**INPUT**.
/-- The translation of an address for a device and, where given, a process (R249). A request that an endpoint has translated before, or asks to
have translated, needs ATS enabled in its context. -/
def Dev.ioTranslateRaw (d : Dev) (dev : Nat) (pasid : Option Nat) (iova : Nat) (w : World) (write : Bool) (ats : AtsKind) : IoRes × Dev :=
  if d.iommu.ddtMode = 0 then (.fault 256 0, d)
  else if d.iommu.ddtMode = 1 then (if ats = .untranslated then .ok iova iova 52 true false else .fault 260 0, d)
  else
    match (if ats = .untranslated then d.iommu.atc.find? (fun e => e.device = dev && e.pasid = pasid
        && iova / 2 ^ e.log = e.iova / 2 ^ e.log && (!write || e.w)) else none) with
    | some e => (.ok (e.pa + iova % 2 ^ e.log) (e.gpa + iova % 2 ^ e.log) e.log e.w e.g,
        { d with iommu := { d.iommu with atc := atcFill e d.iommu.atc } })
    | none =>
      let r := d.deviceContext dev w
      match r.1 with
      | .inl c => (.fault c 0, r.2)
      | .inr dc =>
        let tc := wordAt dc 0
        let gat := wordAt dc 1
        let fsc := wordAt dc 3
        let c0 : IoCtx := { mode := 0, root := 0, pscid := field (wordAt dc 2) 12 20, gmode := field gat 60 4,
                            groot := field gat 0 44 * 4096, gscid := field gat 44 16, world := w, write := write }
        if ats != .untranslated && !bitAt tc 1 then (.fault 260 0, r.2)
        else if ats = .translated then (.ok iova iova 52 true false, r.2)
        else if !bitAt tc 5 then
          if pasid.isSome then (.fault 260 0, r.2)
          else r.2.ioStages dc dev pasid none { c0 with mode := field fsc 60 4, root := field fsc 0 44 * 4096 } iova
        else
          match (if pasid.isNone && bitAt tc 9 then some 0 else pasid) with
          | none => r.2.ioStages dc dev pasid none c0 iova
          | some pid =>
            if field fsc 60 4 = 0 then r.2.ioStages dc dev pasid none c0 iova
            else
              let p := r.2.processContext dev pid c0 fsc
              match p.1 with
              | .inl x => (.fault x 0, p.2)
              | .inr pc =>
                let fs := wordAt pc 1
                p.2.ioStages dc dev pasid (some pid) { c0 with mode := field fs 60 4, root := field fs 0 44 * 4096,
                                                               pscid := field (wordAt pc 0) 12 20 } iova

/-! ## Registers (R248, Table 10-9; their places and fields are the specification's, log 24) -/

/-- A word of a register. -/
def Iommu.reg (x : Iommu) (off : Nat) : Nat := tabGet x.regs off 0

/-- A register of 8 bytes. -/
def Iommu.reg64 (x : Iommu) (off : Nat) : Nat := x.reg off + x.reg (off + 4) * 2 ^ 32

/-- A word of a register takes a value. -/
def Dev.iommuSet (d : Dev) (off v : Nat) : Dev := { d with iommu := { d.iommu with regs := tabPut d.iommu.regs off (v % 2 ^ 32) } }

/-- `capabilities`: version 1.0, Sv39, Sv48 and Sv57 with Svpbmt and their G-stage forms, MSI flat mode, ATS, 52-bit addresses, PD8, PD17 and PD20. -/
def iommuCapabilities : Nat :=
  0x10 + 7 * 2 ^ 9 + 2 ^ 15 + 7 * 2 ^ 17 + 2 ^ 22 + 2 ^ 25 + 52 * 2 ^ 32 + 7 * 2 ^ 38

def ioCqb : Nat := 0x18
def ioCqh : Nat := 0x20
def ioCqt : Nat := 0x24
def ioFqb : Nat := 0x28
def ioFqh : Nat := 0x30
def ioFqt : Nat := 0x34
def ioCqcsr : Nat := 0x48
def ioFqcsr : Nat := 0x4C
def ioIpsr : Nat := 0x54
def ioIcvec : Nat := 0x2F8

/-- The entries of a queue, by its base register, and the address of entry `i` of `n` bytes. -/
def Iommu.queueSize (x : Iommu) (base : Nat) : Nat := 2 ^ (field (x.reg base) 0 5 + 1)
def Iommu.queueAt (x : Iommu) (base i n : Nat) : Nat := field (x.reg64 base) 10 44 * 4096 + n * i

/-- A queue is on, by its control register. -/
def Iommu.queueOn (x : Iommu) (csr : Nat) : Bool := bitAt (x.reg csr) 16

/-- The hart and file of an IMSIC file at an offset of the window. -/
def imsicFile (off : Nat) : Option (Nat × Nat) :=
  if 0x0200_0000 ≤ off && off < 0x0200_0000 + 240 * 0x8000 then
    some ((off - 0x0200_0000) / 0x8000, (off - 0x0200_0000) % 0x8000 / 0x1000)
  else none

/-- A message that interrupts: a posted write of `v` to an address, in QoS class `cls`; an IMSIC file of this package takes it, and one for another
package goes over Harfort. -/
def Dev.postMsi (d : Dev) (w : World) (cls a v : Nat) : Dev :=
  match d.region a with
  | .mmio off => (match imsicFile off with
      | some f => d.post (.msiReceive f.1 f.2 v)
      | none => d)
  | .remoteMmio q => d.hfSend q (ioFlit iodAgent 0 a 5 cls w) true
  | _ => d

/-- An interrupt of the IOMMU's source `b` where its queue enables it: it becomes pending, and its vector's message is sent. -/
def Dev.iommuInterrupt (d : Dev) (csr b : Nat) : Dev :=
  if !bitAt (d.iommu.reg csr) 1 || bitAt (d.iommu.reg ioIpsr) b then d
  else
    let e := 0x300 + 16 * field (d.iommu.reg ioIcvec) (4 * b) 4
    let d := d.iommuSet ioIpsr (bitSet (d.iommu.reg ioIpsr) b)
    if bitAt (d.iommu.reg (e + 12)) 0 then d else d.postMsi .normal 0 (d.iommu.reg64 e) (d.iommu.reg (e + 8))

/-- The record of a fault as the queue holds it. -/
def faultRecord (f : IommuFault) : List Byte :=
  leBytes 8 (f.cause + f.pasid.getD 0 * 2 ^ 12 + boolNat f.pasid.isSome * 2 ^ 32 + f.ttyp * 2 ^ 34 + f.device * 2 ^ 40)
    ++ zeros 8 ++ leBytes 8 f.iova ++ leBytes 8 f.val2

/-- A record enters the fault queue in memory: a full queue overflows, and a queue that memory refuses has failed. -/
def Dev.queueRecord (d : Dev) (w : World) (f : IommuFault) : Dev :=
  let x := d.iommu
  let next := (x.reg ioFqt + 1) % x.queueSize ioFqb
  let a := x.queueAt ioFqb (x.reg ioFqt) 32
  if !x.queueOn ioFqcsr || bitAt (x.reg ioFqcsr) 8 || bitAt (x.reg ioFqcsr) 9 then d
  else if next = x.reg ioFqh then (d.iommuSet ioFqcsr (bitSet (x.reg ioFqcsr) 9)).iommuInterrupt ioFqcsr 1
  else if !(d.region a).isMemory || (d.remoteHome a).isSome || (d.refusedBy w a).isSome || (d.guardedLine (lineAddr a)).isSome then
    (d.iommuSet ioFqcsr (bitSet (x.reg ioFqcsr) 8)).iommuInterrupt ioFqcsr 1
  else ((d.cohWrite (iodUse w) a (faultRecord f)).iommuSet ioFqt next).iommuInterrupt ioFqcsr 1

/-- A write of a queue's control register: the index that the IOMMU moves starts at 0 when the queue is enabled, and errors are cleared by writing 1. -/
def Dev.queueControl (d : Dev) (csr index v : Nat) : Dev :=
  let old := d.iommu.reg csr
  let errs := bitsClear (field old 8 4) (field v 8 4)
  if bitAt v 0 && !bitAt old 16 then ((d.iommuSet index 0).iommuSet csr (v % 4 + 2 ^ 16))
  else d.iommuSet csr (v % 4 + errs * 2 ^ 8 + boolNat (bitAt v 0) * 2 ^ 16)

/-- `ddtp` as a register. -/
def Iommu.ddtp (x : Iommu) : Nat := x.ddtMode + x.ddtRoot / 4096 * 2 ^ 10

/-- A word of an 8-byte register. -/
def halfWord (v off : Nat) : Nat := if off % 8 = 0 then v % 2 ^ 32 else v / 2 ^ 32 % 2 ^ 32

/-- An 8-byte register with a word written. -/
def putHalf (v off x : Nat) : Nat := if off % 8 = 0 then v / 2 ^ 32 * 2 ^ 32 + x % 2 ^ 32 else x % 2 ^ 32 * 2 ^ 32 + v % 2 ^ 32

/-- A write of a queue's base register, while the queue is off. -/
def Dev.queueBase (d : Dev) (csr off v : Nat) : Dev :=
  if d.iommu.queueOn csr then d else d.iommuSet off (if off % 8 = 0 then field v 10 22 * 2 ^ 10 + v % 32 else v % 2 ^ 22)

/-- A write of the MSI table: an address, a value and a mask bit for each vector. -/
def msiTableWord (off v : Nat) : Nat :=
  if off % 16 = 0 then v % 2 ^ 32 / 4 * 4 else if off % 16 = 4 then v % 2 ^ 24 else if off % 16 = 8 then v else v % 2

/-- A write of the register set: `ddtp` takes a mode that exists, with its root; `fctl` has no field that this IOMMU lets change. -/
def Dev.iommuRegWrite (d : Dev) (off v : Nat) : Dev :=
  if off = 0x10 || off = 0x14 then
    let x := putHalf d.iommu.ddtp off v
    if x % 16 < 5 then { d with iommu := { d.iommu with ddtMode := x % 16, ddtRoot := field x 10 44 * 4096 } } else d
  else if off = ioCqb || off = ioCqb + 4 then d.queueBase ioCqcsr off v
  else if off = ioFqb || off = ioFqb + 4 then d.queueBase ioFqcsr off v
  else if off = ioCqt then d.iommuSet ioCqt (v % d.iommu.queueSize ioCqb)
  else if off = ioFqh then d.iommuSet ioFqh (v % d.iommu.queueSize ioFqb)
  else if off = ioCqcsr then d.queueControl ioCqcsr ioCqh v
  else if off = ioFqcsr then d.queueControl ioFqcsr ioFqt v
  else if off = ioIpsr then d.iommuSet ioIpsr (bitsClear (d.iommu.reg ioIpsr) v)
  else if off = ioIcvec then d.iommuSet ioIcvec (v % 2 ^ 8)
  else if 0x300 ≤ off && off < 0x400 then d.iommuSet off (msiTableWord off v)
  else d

==

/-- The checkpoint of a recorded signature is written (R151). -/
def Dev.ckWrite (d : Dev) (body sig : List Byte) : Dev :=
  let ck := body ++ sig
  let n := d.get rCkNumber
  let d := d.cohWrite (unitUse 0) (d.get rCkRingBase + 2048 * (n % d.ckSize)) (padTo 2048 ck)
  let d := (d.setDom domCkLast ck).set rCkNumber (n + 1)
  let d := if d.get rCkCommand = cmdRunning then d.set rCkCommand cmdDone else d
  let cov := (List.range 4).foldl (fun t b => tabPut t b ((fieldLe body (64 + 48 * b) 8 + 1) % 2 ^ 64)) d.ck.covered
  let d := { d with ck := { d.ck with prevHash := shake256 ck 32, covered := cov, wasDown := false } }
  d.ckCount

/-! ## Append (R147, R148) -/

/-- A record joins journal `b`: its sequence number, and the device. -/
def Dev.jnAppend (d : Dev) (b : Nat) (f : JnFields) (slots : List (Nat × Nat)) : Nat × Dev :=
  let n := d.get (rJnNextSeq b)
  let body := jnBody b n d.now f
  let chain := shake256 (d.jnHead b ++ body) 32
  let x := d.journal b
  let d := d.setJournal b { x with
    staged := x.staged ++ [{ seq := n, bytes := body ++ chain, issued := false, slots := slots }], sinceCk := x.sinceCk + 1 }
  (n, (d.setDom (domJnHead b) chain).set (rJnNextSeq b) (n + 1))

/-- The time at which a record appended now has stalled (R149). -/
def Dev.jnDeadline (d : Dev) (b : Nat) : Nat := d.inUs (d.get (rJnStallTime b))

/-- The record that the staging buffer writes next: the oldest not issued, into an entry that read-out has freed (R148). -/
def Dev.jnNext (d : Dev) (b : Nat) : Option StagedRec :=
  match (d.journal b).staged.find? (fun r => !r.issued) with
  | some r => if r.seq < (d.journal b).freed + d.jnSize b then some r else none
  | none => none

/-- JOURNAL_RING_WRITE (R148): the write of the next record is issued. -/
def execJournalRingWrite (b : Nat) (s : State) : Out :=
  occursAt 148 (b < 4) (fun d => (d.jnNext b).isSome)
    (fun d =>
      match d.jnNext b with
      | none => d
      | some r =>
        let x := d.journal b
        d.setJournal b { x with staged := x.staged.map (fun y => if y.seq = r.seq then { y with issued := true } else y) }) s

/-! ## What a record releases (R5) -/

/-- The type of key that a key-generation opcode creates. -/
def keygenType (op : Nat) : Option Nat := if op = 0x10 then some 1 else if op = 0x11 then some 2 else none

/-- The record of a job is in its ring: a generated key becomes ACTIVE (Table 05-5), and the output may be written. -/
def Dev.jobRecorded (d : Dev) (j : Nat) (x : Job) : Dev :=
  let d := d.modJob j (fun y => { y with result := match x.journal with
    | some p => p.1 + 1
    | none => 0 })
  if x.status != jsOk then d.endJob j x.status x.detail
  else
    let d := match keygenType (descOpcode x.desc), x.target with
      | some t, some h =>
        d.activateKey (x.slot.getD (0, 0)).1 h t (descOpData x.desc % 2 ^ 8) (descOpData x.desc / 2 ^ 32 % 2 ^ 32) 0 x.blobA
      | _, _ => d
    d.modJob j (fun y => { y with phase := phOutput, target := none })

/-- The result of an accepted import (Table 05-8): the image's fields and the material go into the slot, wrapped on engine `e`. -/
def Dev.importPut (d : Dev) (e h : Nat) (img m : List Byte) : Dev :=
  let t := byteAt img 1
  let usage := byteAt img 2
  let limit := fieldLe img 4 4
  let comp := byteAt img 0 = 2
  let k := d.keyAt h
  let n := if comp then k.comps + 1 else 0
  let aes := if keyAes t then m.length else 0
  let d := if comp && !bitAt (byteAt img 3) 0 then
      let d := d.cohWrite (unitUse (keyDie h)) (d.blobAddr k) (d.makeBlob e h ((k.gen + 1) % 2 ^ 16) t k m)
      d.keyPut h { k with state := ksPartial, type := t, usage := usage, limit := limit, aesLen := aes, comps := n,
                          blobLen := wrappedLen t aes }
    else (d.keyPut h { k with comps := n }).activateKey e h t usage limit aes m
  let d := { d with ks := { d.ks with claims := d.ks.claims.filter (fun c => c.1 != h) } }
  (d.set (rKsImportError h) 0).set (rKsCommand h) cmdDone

* * *

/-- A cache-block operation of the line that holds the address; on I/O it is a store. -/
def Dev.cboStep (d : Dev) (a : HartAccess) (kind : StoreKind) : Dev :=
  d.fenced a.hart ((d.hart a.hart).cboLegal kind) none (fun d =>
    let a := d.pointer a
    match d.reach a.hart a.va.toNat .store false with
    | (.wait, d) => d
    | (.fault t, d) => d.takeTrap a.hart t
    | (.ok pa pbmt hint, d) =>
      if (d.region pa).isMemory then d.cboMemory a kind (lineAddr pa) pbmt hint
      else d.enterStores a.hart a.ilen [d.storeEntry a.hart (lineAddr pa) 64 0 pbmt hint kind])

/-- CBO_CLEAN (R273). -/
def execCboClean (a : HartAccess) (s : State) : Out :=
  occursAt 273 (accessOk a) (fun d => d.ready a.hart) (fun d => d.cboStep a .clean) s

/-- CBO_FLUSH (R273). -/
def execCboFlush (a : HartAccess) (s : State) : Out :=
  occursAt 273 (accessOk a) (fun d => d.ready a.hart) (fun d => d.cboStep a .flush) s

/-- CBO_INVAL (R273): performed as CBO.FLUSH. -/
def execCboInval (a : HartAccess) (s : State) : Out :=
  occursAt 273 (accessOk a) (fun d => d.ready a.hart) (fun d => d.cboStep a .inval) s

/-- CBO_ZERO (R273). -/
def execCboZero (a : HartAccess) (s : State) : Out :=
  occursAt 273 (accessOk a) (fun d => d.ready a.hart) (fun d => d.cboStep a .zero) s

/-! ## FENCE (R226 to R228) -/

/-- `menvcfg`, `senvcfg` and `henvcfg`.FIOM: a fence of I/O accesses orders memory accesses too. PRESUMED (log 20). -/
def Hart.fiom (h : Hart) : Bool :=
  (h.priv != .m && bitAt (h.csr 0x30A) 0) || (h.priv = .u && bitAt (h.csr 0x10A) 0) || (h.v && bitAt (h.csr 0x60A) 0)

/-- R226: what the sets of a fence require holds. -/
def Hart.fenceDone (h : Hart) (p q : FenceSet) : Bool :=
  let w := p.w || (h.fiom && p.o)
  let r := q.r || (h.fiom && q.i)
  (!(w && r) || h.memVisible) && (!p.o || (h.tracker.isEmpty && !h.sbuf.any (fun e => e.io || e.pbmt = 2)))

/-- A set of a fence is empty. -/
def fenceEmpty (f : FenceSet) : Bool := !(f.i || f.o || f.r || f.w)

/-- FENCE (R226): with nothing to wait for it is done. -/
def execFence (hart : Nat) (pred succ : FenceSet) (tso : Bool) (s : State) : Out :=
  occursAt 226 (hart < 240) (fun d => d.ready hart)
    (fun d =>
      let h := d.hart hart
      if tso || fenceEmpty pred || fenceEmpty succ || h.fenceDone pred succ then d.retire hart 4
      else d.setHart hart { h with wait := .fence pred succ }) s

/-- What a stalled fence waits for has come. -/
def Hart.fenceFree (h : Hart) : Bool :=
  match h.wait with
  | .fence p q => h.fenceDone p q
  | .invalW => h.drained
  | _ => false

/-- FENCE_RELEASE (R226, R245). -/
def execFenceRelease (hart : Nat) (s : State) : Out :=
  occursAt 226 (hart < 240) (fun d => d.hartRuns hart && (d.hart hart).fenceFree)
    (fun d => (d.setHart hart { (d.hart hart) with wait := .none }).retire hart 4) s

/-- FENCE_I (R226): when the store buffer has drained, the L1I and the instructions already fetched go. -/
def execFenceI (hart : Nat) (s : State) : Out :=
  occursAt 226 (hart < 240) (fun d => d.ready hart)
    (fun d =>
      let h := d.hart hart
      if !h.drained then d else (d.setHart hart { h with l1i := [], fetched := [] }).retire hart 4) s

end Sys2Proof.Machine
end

**TASK GOAL**. In the records above, the line with "if off = 0x10 || off = 0x14 then" marks the start and the line with "else if off = ioFqb" marks the end; copy that stretch exactly, both lines included, and nothing else.

**EXERCISE OUTPUT**.
  if off = 0x10 || off = 0x14 then
    let x := putHalf d.iommu.ddtp off v
    if x % 16 < 5 then { d with iommu := { d.iommu with ddtMode := x % 16, ddtRoot := field x 10 44 * 4096 } } else d
  else if off = ioCqb || off = ioCqb + 4 then d.queueBase ioCqcsr off v
  else if off = ioFqb || off = ioFqb + 4 then d.queueBase ioFqcsr off v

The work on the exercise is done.